-- ==== Sys2Proof/Machine/DictOps.lean ====
section
/-!
DEFINITION. The dictionary protocol (R68-R119): message form, rights, the precedence of reply codes, sessions' sequence
numbers and tags, long-operation slots. Each row of a chapter that is a dictionary request passes through `serve`.
-/
namespace Sys2Proof.Machine

/-- Reply codes (the table under R103). -/
abbrev rOK : Nat := 0x00
abbrev rBUSY : Nat := 0x01
abbrev rNO_SESSION : Nat := 0x02
abbrev rAUTH_FAIL : Nat := 0x03
abbrev rDENIED : Nat := 0x04
abbrev rNO_ENTRY : Nat := 0x05
abbrev rREAD_ONLY : Nat := 0x06
abbrev rTYPE : Nat := 0x07
abbrev rRANGE : Nat := 0x08
abbrev rLIFE_CYCLE : Nat := 0x09
abbrev rMODE : Nat := 0x0A
abbrev rNO_RESOURCE : Nat := 0x0B
abbrev rSTALE_HANDLE : Nat := 0x0C
abbrev rSEQUENCE : Nat := 0x0D
abbrev rTOO_LONG : Nat := 0x0E
abbrev rIN_PROGRESS : Nat := 0x0F
abbrev rRESTARTING : Nat := 0x10
abbrev rMALFORMED : Nat := 0x11
abbrev rTAG : Nat := 0x12

/-- The opcodes of the dictionary (the table under R69). -/
abbrev opREAD : Nat := 0x01
abbrev opWRITE : Nat := 0x02
abbrev opDEFAULT : Nat := 0x03
abbrev opCOMMIT : Nat := 0x04
abbrev opOPEN : Nat := 0x10
abbrev opAUTH : Nat := 0x11
abbrev opCLOSE : Nat := 0x12
abbrev opKEEPALIVE : Nat := 0x13

/-- The first 22 bytes of a message and its DATA (R68): what a tag covers. -/
def msgBytes (op flags status session seq idx sub rsv offset length : Nat) (data : Bytes) : Bytes :=
  [0x01, byte op, byte flags, byte status] ++ beBytes session 4 ++ beBytes seq 4 ++ beBytes idx 2 ++ [byte sub, byte rsv] ++
  beBytes offset 4 ++ beBytes length 2 ++ data

/-- The opcodes that R69's table lists. -/
def opListed (o : Nat) : Bool := [opREAD, opWRITE, opDEFAULT, opCOMMIT, opOPEN, opAUTH, opCLOSE, opKEEPALIVE].contains o

/-- The OP byte of a request: that of its row, or one that is not listed (R68). -/
def reqOp (r : Req) (op : Nat) : Nat :=
  match r.badOp with
  | some b => if opListed b.toNat then op else b.toNat
  | none => op

/-- A request's bytes before its tag (R86). -/
def reqBytes (r : Req) (op : Nat) : Bytes :=
  msgBytes (reqOp r op) r.flags.toNat r.status.toNat r.session.toNat r.seq.toNat r.index.toNat r.sub.toNat r.rsv.toNat
    r.offset.toNat r.length.toNat r.data

/-- A request's whole message. -/
def reqWhole (r : Req) (op : Nat) : Bytes := reqBytes r op ++ r.tag

/-- A reply's bytes before its tag. -/
def Reply.bytes (p : Reply) : Bytes :=
  msgBytes p.op (if p.tag.isEmpty then 1 else 3) p.status p.session p.seq p.index p.sub 0 p.offset p.data.length p.data

/-- A reply's whole message. -/
def Reply.whole (p : Reply) : Bytes := p.bytes ++ p.tag

/-- MGE source addresses that are IPv4-mapped. -/
def isV4 (src : Nat) : Bool := decide (src / 2 ^ 48 = 0xFFFF)

/-- The largest request of a transport (R75). -/
def maxReq (tr : Transport) (src : Nat) : Nat :=
  match tr with
  | .mge => if isV4 src then 1472 else 1452
  | .mailbox => 8192
  | .ms0 => 256
  | .ms1 => 256

/-- The largest response of a transport (R75). -/
def maxRsp : Transport → Nat
  | .mge => 4134
  | .mailbox => 8192
  | .ms0 => 256
  | .ms1 => 256

/-- The power domain a transport lies in (R114). -/
def trDomain : Transport → Nat
  | .mge => 32
  | .mailbox => 30
  | .ms0 => 1
  | .ms1 => 1

/-- A management serial port. -/
def isMs : Transport → Bool
  | .ms0 => true
  | .ms1 => true
  | _ => false

/-- VENDOR has OWNER rights in BLANK and FA (R91). -/
def vendorOwns (s : State) : Bool := decide (s.power.lcs = .blank ∨ s.power.lcs = .fa)

/-- A role (0 is sessionless) holds one of the rights `m`, a sum over the letters of R92: S 1, O 2, P 4, W 8, C 16, V 32. -/
def hasRight (s : State) (role m : Nat) : Bool :=
  bit m 0 || (decide (role ≠ 0) && bit m 1) ||
  (decide (role = 2) && bit m 2) ||
  ((decide (role = 4) || (decide (role = 5) && vendorOwns s)) && (bit m 2 || bit m 3)) ||
  (decide (role = 3) && bit m 4) || (decide (role = 5) && bit m 5)

/-- A role may write an entry of the rights `m` (R92): VENDOR in OWNED writes only entries marked V. -/
def mayWrite (s : State) (role m : Nat) : Bool :=
  if role = 5 ∧ s.power.lcs = .owned then bit m 5 else hasRight s role m

/-- A role may be opened in the present life-cycle state (R91). -/
def roleAllowed (s : State) (role : Nat) : Bool :=
  match s.power.lcs, role with
  | .retired, _ => false
  | _, 1 => true
  | .owned, 2 => true
  | .vendor, 3 => true
  | .owned, 3 => true
  | .owned, 4 => true
  | _, 5 => true
  | _, _ => false

/-- The identity entries served in ALARM and INERT (R107). -/
def isIdentity (idx : Nat) : Bool := [0x1000, 0x1001, 0x1002, 0x1010, 0x1011, 0x10F0].contains idx

/-- The tamper-status and evidence-log entries marked A (R107). -/
def isMarkedA (idx sub : Nat) : Bool :=
  (decide (idx = 0x7000) && [1, 2, 3, 4].contains sub) || (decide (idx = 0x7050) && decide (1 ≤ sub ∧ sub ≤ 0x10)) ||
  (decide (idx = 0x7100) && [1, 2, 3, 4, 5].contains sub) || (decide (idx = 0x7101) && decide (sub = 1))

/-- ALARM or INERT, and from the start of an erase on: the Anise core answers (R105, R107, R653). -/
def aniseMode (s : State) : Bool := decide (s.power.mode = .alarm ∨ s.power.mode = .inert) || s.tamper.erasing

/-- The dictionary server is in core reset, or BOOT has not ended (R105, R763). -/
def restarting (s : State) : Bool :=
  bit s.rst.coreBusy 0 ||
  decide (s.rst.phase = .options ∨ s.rst.phase = .release ∨ s.rst.phase = .keydie ∨ s.rst.phase = .boot ∨ s.rst.phase = .halt)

━━━━

**How to complete this task**
Please give the number of lines in the data where "index" appears, without any other words.

**Solution for this problem**
2